Top of Task data

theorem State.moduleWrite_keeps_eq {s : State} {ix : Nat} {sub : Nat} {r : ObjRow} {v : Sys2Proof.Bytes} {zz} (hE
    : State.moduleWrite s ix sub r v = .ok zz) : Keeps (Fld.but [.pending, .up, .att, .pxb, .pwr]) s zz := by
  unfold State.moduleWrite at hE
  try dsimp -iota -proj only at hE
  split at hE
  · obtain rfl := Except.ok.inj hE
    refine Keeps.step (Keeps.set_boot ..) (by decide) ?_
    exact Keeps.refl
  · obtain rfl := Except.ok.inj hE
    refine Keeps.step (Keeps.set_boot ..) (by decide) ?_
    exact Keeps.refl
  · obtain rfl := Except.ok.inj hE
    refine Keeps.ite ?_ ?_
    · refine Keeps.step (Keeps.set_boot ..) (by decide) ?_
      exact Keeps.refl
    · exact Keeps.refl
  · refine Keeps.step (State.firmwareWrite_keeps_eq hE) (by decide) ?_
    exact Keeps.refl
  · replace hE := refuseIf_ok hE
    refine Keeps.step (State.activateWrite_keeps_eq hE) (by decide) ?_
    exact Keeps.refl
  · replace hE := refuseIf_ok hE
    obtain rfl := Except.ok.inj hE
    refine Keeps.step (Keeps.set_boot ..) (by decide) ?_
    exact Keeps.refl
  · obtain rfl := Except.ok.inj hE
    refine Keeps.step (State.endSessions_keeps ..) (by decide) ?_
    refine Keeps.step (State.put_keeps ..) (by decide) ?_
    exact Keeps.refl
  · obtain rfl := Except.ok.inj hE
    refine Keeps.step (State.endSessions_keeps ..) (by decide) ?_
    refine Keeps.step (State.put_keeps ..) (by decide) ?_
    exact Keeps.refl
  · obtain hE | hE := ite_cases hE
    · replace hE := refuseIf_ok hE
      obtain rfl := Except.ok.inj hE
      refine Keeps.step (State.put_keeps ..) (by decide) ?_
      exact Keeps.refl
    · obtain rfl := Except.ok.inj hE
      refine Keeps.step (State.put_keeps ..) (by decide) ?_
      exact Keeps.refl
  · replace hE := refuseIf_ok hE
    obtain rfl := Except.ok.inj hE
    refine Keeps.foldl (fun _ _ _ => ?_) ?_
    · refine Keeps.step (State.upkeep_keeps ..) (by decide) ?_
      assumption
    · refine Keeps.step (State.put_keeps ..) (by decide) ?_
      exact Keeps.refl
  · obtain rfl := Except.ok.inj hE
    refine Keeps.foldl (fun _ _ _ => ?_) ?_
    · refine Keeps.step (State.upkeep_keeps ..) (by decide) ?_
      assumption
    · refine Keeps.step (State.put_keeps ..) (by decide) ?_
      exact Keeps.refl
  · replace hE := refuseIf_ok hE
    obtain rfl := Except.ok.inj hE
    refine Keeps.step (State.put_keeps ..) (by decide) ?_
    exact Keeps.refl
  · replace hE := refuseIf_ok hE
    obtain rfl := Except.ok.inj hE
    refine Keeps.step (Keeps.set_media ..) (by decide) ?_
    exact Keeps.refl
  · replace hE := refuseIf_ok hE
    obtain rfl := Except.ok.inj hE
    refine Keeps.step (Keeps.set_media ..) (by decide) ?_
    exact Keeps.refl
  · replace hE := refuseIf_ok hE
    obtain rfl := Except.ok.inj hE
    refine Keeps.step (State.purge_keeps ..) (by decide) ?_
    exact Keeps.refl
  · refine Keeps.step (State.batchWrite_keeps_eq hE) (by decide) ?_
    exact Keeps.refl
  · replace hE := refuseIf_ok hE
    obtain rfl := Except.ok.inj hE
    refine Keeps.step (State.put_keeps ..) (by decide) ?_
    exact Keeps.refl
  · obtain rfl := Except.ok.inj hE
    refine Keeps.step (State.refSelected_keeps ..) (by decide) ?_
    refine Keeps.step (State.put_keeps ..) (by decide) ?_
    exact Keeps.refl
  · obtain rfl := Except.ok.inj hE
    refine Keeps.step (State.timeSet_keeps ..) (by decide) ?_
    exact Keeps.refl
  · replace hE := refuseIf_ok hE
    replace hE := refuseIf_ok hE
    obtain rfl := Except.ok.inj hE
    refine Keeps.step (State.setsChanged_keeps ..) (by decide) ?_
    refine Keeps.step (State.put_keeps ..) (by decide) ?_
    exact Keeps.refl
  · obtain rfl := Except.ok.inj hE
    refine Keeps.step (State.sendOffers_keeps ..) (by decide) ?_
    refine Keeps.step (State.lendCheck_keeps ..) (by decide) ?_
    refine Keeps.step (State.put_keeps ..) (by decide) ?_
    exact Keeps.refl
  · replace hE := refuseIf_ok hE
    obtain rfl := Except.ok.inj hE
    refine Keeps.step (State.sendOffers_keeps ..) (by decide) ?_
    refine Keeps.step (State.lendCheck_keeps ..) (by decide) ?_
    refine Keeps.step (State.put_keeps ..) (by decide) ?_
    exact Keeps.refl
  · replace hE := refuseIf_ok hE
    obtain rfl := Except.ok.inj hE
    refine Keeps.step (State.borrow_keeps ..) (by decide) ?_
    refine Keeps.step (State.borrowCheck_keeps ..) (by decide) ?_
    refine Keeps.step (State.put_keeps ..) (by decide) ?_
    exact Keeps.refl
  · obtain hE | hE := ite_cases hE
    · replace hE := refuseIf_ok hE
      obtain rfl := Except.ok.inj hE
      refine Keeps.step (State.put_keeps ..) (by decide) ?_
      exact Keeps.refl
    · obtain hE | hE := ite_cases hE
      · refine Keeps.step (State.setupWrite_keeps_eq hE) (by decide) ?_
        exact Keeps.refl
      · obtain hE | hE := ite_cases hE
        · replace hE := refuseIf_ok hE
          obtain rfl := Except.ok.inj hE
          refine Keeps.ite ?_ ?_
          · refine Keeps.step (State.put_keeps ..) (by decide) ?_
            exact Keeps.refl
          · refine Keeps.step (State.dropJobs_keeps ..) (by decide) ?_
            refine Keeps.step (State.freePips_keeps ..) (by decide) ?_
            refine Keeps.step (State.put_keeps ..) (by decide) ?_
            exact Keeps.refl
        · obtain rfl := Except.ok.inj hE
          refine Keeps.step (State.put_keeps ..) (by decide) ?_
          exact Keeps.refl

Bottom of Task data

**What is being asked**.
Print the records above exactly as written.

**Output of the exercise**.
theorem State.moduleWrite_keeps_eq {s : State} {ix : Nat} {sub : Nat} {r : ObjRow} {v : Sys2Proof.Bytes} {zz} (hE
    : State.moduleWrite s ix sub r v = .ok zz) : Keeps (Fld.but [.pending, .up, .att, .pxb, .pwr]) s zz := by
  unfold State.moduleWrite at hE
  try dsimp -iota -proj only at hE
  split at hE
  · obtain rfl := Except.ok.inj hE
    refine Keeps.step (Keeps.set_boot ..) (by decide) ?_
    exact Keeps.refl
  · obtain rfl := Except.ok.inj hE
    refine Keeps.step (Keeps.set_boot ..) (by decide) ?_
    exact Keeps.refl
  · obtain rfl := Except.ok.inj hE
    refine Keeps.ite ?_ ?_
    · refine Keeps.step (Keeps.set_boot ..) (by decide) ?_
      exact Keeps.refl
    · exact Keeps.refl
  · refine Keeps.step (State.firmwareWrite_keeps_eq hE) (by decide) ?_
    exact Keeps.refl
  · replace hE := refuseIf_ok hE
    refine Keeps.step (State.activateWrite_keeps_eq hE) (by decide) ?_
    exact Keeps.refl
  · replace hE := refuseIf_ok hE
    obtain rfl := Except.ok.inj hE
    refine Keeps.step (Keeps.set_boot ..) (by decide) ?_
    exact Keeps.refl
  · obtain rfl := Except.ok.inj hE
    refine Keeps.step (State.endSessions_keeps ..) (by decide) ?_
    refine Keeps.step (State.put_keeps ..) (by decide) ?_
    exact Keeps.refl
  · obtain rfl := Except.ok.inj hE
    refine Keeps.step (State.endSessions_keeps ..) (by decide) ?_
    refine Keeps.step (State.put_keeps ..) (by decide) ?_
    exact Keeps.refl
  · obtain hE | hE := ite_cases hE
    · replace hE := refuseIf_ok hE
      obtain rfl := Except.ok.inj hE
      refine Keeps.step (State.put_keeps ..) (by decide) ?_
      exact Keeps.refl
    · obtain rfl := Except.ok.inj hE
      refine Keeps.step (State.put_keeps ..) (by decide) ?_
      exact Keeps.refl
  · replace hE := refuseIf_ok hE
    obtain rfl := Except.ok.inj hE
    refine Keeps.foldl (fun _ _ _ => ?_) ?_
    · refine Keeps.step (State.upkeep_keeps ..) (by decide) ?_
      assumption
    · refine Keeps.step (State.put_keeps ..) (by decide) ?_
      exact Keeps.refl
  · obtain rfl := Except.ok.inj hE
    refine Keeps.foldl (fun _ _ _ => ?_) ?_
    · refine Keeps.step (State.upkeep_keeps ..) (by decide) ?_
      assumption
    · refine Keeps.step (State.put_keeps ..) (by decide) ?_
      exact Keeps.refl
  · replace hE := refuseIf_ok hE
    obtain rfl := Except.ok.inj hE
    refine Keeps.step (State.put_keeps ..) (by decide) ?_
    exact Keeps.refl
  · replace hE := refuseIf_ok hE
    obtain rfl := Except.ok.inj hE
    refine Keeps.step (Keeps.set_media ..) (by decide) ?_
    exact Keeps.refl
  · replace hE := refuseIf_ok hE
    obtain rfl := Except.ok.inj hE
    refine Keeps.step (Keeps.set_media ..) (by decide) ?_
    exact Keeps.refl
  · replace hE := refuseIf_ok hE
    obtain rfl := Except.ok.inj hE
    refine Keeps.step (State.purge_keeps ..) (by decide) ?_
    exact Keeps.refl
  · refine Keeps.step (State.batchWrite_keeps_eq hE) (by decide) ?_
    exact Keeps.refl
  · replace hE := refuseIf_ok hE
    obtain rfl := Except.ok.inj hE
    refine Keeps.step (State.put_keeps ..) (by decide) ?_
    exact Keeps.refl
  · obtain rfl := Except.ok.inj hE
    refine Keeps.step (State.refSelected_keeps ..) (by decide) ?_
    refine Keeps.step (State.put_keeps ..) (by decide) ?_
    exact Keeps.refl
  · obtain rfl := Except.ok.inj hE
    refine Keeps.step (State.timeSet_keeps ..) (by decide) ?_
    exact Keeps.refl
  · replace hE := refuseIf_ok hE
    replace hE := refuseIf_ok hE
    obtain rfl := Except.ok.inj hE
    refine Keeps.step (State.setsChanged_keeps ..) (by decide) ?_
    refine Keeps.step (State.put_keeps ..) (by decide) ?_
    exact Keeps.refl
  · obtain rfl := Except.ok.inj hE
    refine Keeps.step (State.sendOffers_keeps ..) (by decide) ?_
    refine Keeps.step (State.lendCheck_keeps ..) (by decide) ?_
    refine Keeps.step (State.put_keeps ..) (by decide) ?_
    exact Keeps.refl
  · replace hE := refuseIf_ok hE
    obtain rfl := Except.ok.inj hE
    refine Keeps.step (State.sendOffers_keeps ..) (by decide) ?_
    refine Keeps.step (State.lendCheck_keeps ..) (by decide) ?_
    refine Keeps.step (State.put_keeps ..) (by decide) ?_
    exact Keeps.refl
  · replace hE := refuseIf_ok hE
    obtain rfl := Except.ok.inj hE
    refine Keeps.step (State.borrow_keeps ..) (by decide) ?_
    refine Keeps.step (State.borrowCheck_keeps ..) (by decide) ?_
    refine Keeps.step (State.put_keeps ..) (by decide) ?_
    exact Keeps.refl
  · obtain hE | hE := ite_cases hE
    · replace hE := refuseIf_ok hE
      obtain rfl := Except.ok.inj hE
      refine Keeps.step (State.put_keeps ..) (by decide) ?_
      exact Keeps.refl
    · obtain hE | hE := ite_cases hE
      · refine Keeps.step (State.setupWrite_keeps_eq hE) (by decide) ?_
        exact Keeps.refl
      · obtain hE | hE := ite_cases hE
        · replace hE := refuseIf_ok hE
          obtain rfl := Except.ok.inj hE
          refine Keeps.ite ?_ ?_
          · refine Keeps.step (State.put_keeps ..) (by decide) ?_
            exact Keeps.refl
          · refine Keeps.step (State.dropJobs_keeps ..) (by decide) ?_
            refine Keeps.step (State.freePips_keeps ..) (by decide) ?_
            refine Keeps.step (State.put_keeps ..) (by decide) ?_
            exact Keeps.refl
        · obtain rfl := Except.ok.inj hE
          refine Keeps.step (State.put_keeps ..) (by decide) ?_
          exact Keeps.refl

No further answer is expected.